Preston Myers, played by Ethan Embry was one of the most lovable characters in Can't Hardly Wait, a career-launching ensemble comedy about a party on graduation night. He's the one who wrote the letter for Jennifer Love Hewitt's character, Amanda, which was a narrative centerpiece of the teen cult classic. Maybe one of the things that made Preston so great was how just under the surface, the character seemed totally stoned. Now, thanks to an interview that Ethan did with VH1, we know that it wasn't the character. In fact, he says he barely knows what Can't Hardly Wait is about.
When asked what the craziest thing that happened on the Can't Hardly Wait set was, Ethan couldn't even say. "I was the world’s biggest stoner. I remember the director came up to me and asked if I was 'altered,'" he said, "But other than that, nothing sticks out because I was so stoned the entire time."

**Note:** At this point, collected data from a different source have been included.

theorem isPulse_TC_ARM : ∀ n, n < 16 → isPulse (Reg.TC.ARM n) 1 = true := by decide +kernel
theorem Dev.pulse_TC_ARM (d : Dev) (m : Memory) (x : Meet) :
    ∀ n, n < 16 → d.pulse m (Reg.TC.ARM n) 1 x = d.compareArm n := by
  intro n hn
  iterate 16 (rcases n with _ | n; · rfl)
  omega
theorem isPulse_TC_DISARM : ∀ n, n < 16 → isPulse (Reg.TC.DISARM n) 1 = true := by decide +kernel
theorem Dev.pulse_TC_DISARM (d : Dev) (m : Memory) (x : Meet) :
    ∀ n, n < 16 → d.pulse m (Reg.TC.DISARM n) 1 x = d.compareDisarm n := by
  intro n hn
  iterate 16 (rcases n with _ | n; · rfl)
  omega
theorem isPulse_CV_URGENT : ∀ n, n < 18 → isPulse (Reg.CV.URGENT n) 1 = true := by decide +kernel
theorem Dev.pulse_CV_URGENT (d : Dev) (m : Memory) (x : Meet) :
    ∀ n, n < 18 → d.pulse m (Reg.CV.URGENT n) 1 x = d.urgentWrite n := by
  intro n hn
  iterate 18 (rcases n with _ | n; · rfl)
  omega
theorem isPulse_CV_CAL : ∀ n, n < 18 → isPulse (Reg.CV.CAL n) 1 = true := by decide +kernel
theorem Dev.pulse_CV_CAL (d : Dev) (m : Memory) (x : Meet) :
    ∀ n, n < 18 → d.pulse m (Reg.CV.CAL n) 1 x = d.maCal n := by
  intro n hn
  iterate 18 (rcases n with _ | n; · rfl)
  omega
theorem isPulse_GAU_CMP_ARM : ∀ n, n < 2 → isPulse (Reg.GAU.CMP_ARM n) 1 = true := by decide +kernel
theorem Dev.pulse_GAU_CMP_ARM (d : Dev) (m : Memory) (x : Meet) :
    ∀ n, n < 2 → d.pulse m (Reg.GAU.CMP_ARM n) 1 x = d.angleArm n := by
  intro n hn
  iterate 2 (rcases n with _ | n; · rfl)
  omega
theorem isPulse_GAU_CMP_DISARM : ∀ n, n < 2 → isPulse (Reg.GAU.CMP_DISARM n) 1 = true := by decide +kernel
theorem Dev.pulse_GAU_CMP_DISARM (d : Dev) (m : Memory) (x : Meet) :
    ∀ n, n < 2 → d.pulse m (Reg.GAU.CMP_DISARM n) 1 x = d.angleDisarm n := by
  intro n hn
  iterate 2 (rcases n with _ | n; · rfl)
  omega
theorem isPulse_ARM_ARM_CMD : ∀ n, n < 6 → isPulse (Reg.ARM.ARM_CMD n) 1 = true := by decide +kernel
theorem Dev.pulse_ARM_ARM_CMD (d : Dev) (m : Memory) (v : Nat) (x : Meet) :
    ∀ n, n < 6 → d.pulse m (Reg.ARM.ARM_CMD n) v x = d.armCmd n v := by
  intro n hn
  iterate 6 (rcases n with _ | n; · rfl)
  omega
theorem isPulse_PWM_CLEAR : ∀ n, n < 6 → isPulse (Reg.PWM.CLEAR n) 1 = true := by decide +kernel
theorem Dev.pulse_PWM_CLEAR (d : Dev) (m : Memory) (x : Meet) :
    ∀ n, n < 6 → d.pulse m (Reg.PWM.CLEAR n) 1 x = d.pwClear n := by
  intro n hn
  iterate 6 (rcases n with _ | n; · rfl)
  omega
theorem isPulse_MSLOT_START : ∀ n, n < 4 → isPulse (Reg.MSLOT.START n) 1 = true := by decide +kernel
theorem Dev.pulse_MSLOT_START (d : Dev) (m : Memory) (x : Meet) :
    ∀ n, n < 4 → d.pulse m (Reg.MSLOT.START n) 1 x = d.maStartWrite n := by
  intro n hn
  iterate 4 (rcases n with _ | n; · rfl)
  omega
theorem isPulse_MSLOT_ABORT : ∀ n, n < 4 → isPulse (Reg.MSLOT.ABORT n) 1 = true := by decide +kernel
theorem Dev.pulse_MSLOT_ABORT (d : Dev) (m : Memory) (x : Meet) :
    ∀ n, n < 4 → d.pulse m (Reg.MSLOT.ABORT n) 1 x = d.maAbort n x.done := by
  intro n hn
  iterate 4 (rcases n with _ | n; · rfl)
  omega
theorem isPulse_SEG_RELEASE : ∀ n, n < 16 → isPulse (Reg.SEG.RELEASE n) 1 = true := by decide +kernel
theorem Dev.pulse_SEG_RELEASE (d : Dev) (m : Memory) (x : Meet) :
    ∀ n, n < 16 → d.pulse m (Reg.SEG.RELEASE n) 1 x = d.segRelease n := by
  intro n hn
  iterate 16 (rcases n with _ | n; · rfl)
  omega

/-! Nodes, cells, sources and strangers. -/

theorem ackOf_high {k : Nat} (h : 0x300000 ≤ k) : ackOf k = none := by
  simp only [ackOf, Bool.and_eq_true, decide_eq_true_eq, beq_iff_eq, Reg.TB.ACK, Reg.KILN.ACK, Reg.ACQ.ACK]
  repeat rw [if_neg (by omega)]

theorem isPulse_NODE_CANCEL {n : Nat} (hn : n < 4096) : isPulse (Reg.NODE.CANCEL n) 1 = true := by
  have hi : Reg.NODE.CANCEL n / 256 = 0x3000 + n := by simp only [Reg.NODE.CANCEL]; omega
  have hs : Reg.NODE.CANCEL n % 256 = 0x17 := by simp only [Reg.NODE.CANCEL]; omega
  have ho : objectAt (0x3000 + n) = some objNODE := by
    simp only [objectAt, objectsOf]
    repeat rw [if_neg (by omega)]
    simp only [objectsHi, List.find?]
    grind
  simp only [isPulse, hi, hs, ho, entryAt, Option.bind_some]
  have ht : isTestIdx (0x3000 + n) = false := by simp only [isTestIdx, Bool.and_eq_false_iff, decide_eq_false_iff_not]; omega
  rw [ht]; rfl

theorem Dev.pulse_NODE_CANCEL (d : Dev) (m : Memory) (x : Meet) {n : Nat} (hn : n < 4096) :
    d.pulse m (Reg.NODE.CANCEL n) 1 x = d.nodeCancel n := by
  have hi : Reg.NODE.CANCEL n / 256 = 0x3000 + n := by simp only [Reg.NODE.CANCEL]; omega
  have hs : Reg.NODE.CANCEL n % 256 = 0x17 := by simp only [Reg.NODE.CANCEL]; omega
  have hk : 0x300000 ≤ Reg.NODE.CANCEL n := by simp only [Reg.NODE.CANCEL]; omega
  have hd : 0x3000 + n - 0x3000 = n := by omega
  simp only [Dev.pulse, ackOf_high hk, Dev.codePulse, Dev.onePulse, hi, hs]
  simp only [Reg.DEVCMD.DEV_CMD, Reg.COMMIT.STROBE, Reg.STN.CLOSE_ARM, Reg.SPARE.SPARE_IN, Reg.STRANGER.IDENTIFY, Reg.NODE.GATE_CMD, Reg.COMMIT.TIME_ARM, Reg.IMAGE.VERIFY, Reg.IMAGE.ERASE, Reg.TB.LATCH, Reg.CONVT.CONVERT, Reg.MBX.START, Reg.MODE.START, Reg.MODE.ABORT, Reg.MEAS.CAL_ALL, Reg.KILN.CHECK, Reg.KILN.STAT_CLEAR, Reg.TRACE.RESTART, Reg.DAMP.CLEAR_ALL, Reg.ACQ.ARM, Reg.ACQ.ABORT, Reg.TRIG.FORCE, Reg.ASH.ASH_ARM, Reg.ASH.ASH_STOP, Reg.EC.SNAP, Reg.NODE.CANCEL, beq_iff_eq, Bool.and_eq_true, decide_eq_true_eq]
  grind

theorem isPulse_NODE_GATE_CMD {n : Nat} (hn : n < 4096) : isPulse (Reg.NODE.GATE_CMD n) 1 = true := by
  have hi : Reg.NODE.GATE_CMD n / 256 = 0x3000 + n := by simp only [Reg.NODE.GATE_CMD]; omega
  have hs : Reg.NODE.GATE_CMD n % 256 = 0x16 := by simp only [Reg.NODE.GATE_CMD]; omega
  have ho : objectAt (0x3000 + n) = some objNODE := by
    simp only [objectAt, objectsOf]
    repeat rw [if_neg (by omega)]
    simp only [objectsHi, List.find?]
    grind
  simp only [isPulse, hi, hs, ho, entryAt, Option.bind_some]
  have ht : isTestIdx (0x3000 + n) = false := by simp only [isTestIdx, Bool.and_eq_false_iff, decide_eq_false_iff_not]; omega
  rw [ht]; rfl

theorem Dev.pulse_NODE_GATE_CMD (d : Dev) (m : Memory) (v : Nat) (x : Meet) {n : Nat} (hn : n < 4096) :
    d.pulse m (Reg.NODE.GATE_CMD n) v x = if v == 1 then d.gateOpenCmd n else if v == 2 then d.gateCloseCmd n else d.ret stSTATE := by
  have hi : Reg.NODE.GATE_CMD n / 256 = 0x3000 + n := by simp only [Reg.NODE.GATE_CMD]; omega
  have hs : Reg.NODE.GATE_CMD n % 256 = 0x16 := by simp only [Reg.NODE.GATE_CMD]; omega
  have hk : 0x300000 ≤ Reg.NODE.GATE_CMD n := by simp only [Reg.NODE.GATE_CMD]; omega
  have hd : 0x3000 + n - 0x3000 = n := by omega
  simp only [Dev.pulse, ackOf_high hk, Dev.codePulse, Dev.onePulse, hi, hs]
  simp only [Reg.DEVCMD.DEV_CMD, Reg.COMMIT.STROBE, Reg.STN.CLOSE_ARM, Reg.SPARE.SPARE_IN, Reg.STRANGER.IDENTIFY, Reg.COMMIT.TIME_ARM, Reg.IMAGE.VERIFY, Reg.IMAGE.ERASE, Reg.TB.LATCH, Reg.CONVT.CONVERT, Reg.MBX.START, Reg.MODE.START, Reg.MODE.ABORT, Reg.MEAS.CAL_ALL, Reg.KILN.CHECK, Reg.KILN.STAT_CLEAR, Reg.TRACE.RESTART, Reg.DAMP.CLEAR_ALL, Reg.ACQ.ARM, Reg.ACQ.ABORT, Reg.TRIG.FORCE, Reg.ASH.ASH_ARM, Reg.ASH.ASH_STOP, Reg.EC.SNAP, Reg.NODE.GATE_CMD, beq_iff_eq, Bool.and_eq_true, decide_eq_true_eq]
  grind

theorem isPulse_CELL_RETIRE {n : Nat} (hn : n < 3072) : isPulse (Reg.CELL.RETIRE n) 1 = true := by
  have hi : Reg.CELL.RETIRE n / 256 = 0x8000 + n := by simp only [Reg.CELL.RETIRE]; omega
  have hs : Reg.CELL.RETIRE n % 256 = 0x14 := by simp only [Reg.CELL.RETIRE]; omega
  have ho : objectAt (0x8000 + n) = some objCELL := by
    simp only [objectAt, objectsOf]
    repeat rw [if_neg (by omega)]
    simp only [objectsHi, List.find?]
    grind
  simp only [isPulse, hi, hs, ho, entryAt, Option.bind_some]
  have ht : isTestIdx (0x8000 + n) = false := by simp only [isTestIdx, Bool.and_eq_false_iff, decide_eq_false_iff_not]; omega
  rw [ht]; rfl

theorem Dev.pulse_CELL_RETIRE (d : Dev) (m : Memory) (v : Nat) (x : Meet) {n : Nat} (hn : n < 3072) :
    d.pulse m (Reg.CELL.RETIRE n) v x = if v == 1 then d.cellRetire n else if v == 2 then d.cellRelease n else d.ret stSTATE := by
  have hi : Reg.CELL.RETIRE n / 256 = 0x8000 + n := by simp only [Reg.CELL.RETIRE]; omega
  have hs : Reg.CELL.RETIRE n % 256 = 0x14 := by simp only [Reg.CELL.RETIRE]; omega
  have hk : 0x300000 ≤ Reg.CELL.RETIRE n := by simp only [Reg.CELL.RETIRE]; omega
  have hd : 0x8000 + n - 0x8000 = n := by omega
  simp only [Dev.pulse, ackOf_high hk, Dev.codePulse, Dev.onePulse, hi, hs]
  simp only [Reg.DEVCMD.DEV_CMD, Reg.COMMIT.STROBE, Reg.STN.CLOSE_ARM, Reg.SPARE.SPARE_IN, Reg.STRANGER.IDENTIFY, Reg.NODE.GATE_CMD, Reg.COMMIT.TIME_ARM, Reg.IMAGE.VERIFY, Reg.IMAGE.ERASE, Reg.TB.LATCH, Reg.CONVT.CONVERT, Reg.MBX.START, Reg.MODE.START, Reg.MODE.ABORT, Reg.MEAS.CAL_ALL, Reg.KILN.CHECK, Reg.KILN.STAT_CLEAR, Reg.TRACE.RESTART, Reg.DAMP.CLEAR_ALL, Reg.ACQ.ARM, Reg.ACQ.ABORT, Reg.TRIG.FORCE, Reg.ASH.ASH_ARM, Reg.ASH.ASH_STOP, Reg.EC.SNAP, Reg.CELL.RETIRE, beq_iff_eq, Bool.and_eq_true, decide_eq_true_eq]
  grind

He really means it when he says that "nothing sticks out." When asked if people ever quote the movie to him, he says that he honestly couldn't say: "Maybe that’s what those weird people are saying. I haven’t seen the movie all the way through, and I was stoned. I never read the script. If they are quoting it, then I don’t know."
He continued, "It’s about a party right? Underage kids drinking and smoking and having underage sex, right?"
Every '90s kids remembers Empire Records, and it's hard to think about Empire Records without Mark and his band Marc. In the film, Mark, played by Ethan, ended up eating some brownies with "extra sugar" and hallucinating himself into a Gwar-inspired horrorscape, laughing and munching more brownies the whole time. He played similar characters, the awkward stoner with the heart of gold, in virtually every other film he was in during the '90s, including the bass player ("T.B. Player") in That Thing You Do — he's the one they lost at Disneyland.
Now 35, he obviously looks different. But he's okay with that. "It’s funny because people expect me to look the same way I did fifteen years ago. Cause they just saw the movie,
he told VH1, "They are often like, 'You look old.' No s—, dude, it was 15 years ago! 'Your hair fell out!' That’s what happens when you become 35."
For what it's worth, he seems like the same combination of jovial and self-deprecating that his characters were, way back when. Maybe a little darker with age. When asked if he'd make a sequel, this was his soul-crushing response: "[Preston would] have to get pretty dark. [He and Amanda] would have to not be together anymore. I’ve beaten myself up quite a bit in the past 15 years. Yeah, so maybe, if he went down the actual Vonnegut writer’s path. Amanda and him had a horrible breakup and there were kids involved. He drinks himself silly over a typewriter. I’d make that sequel."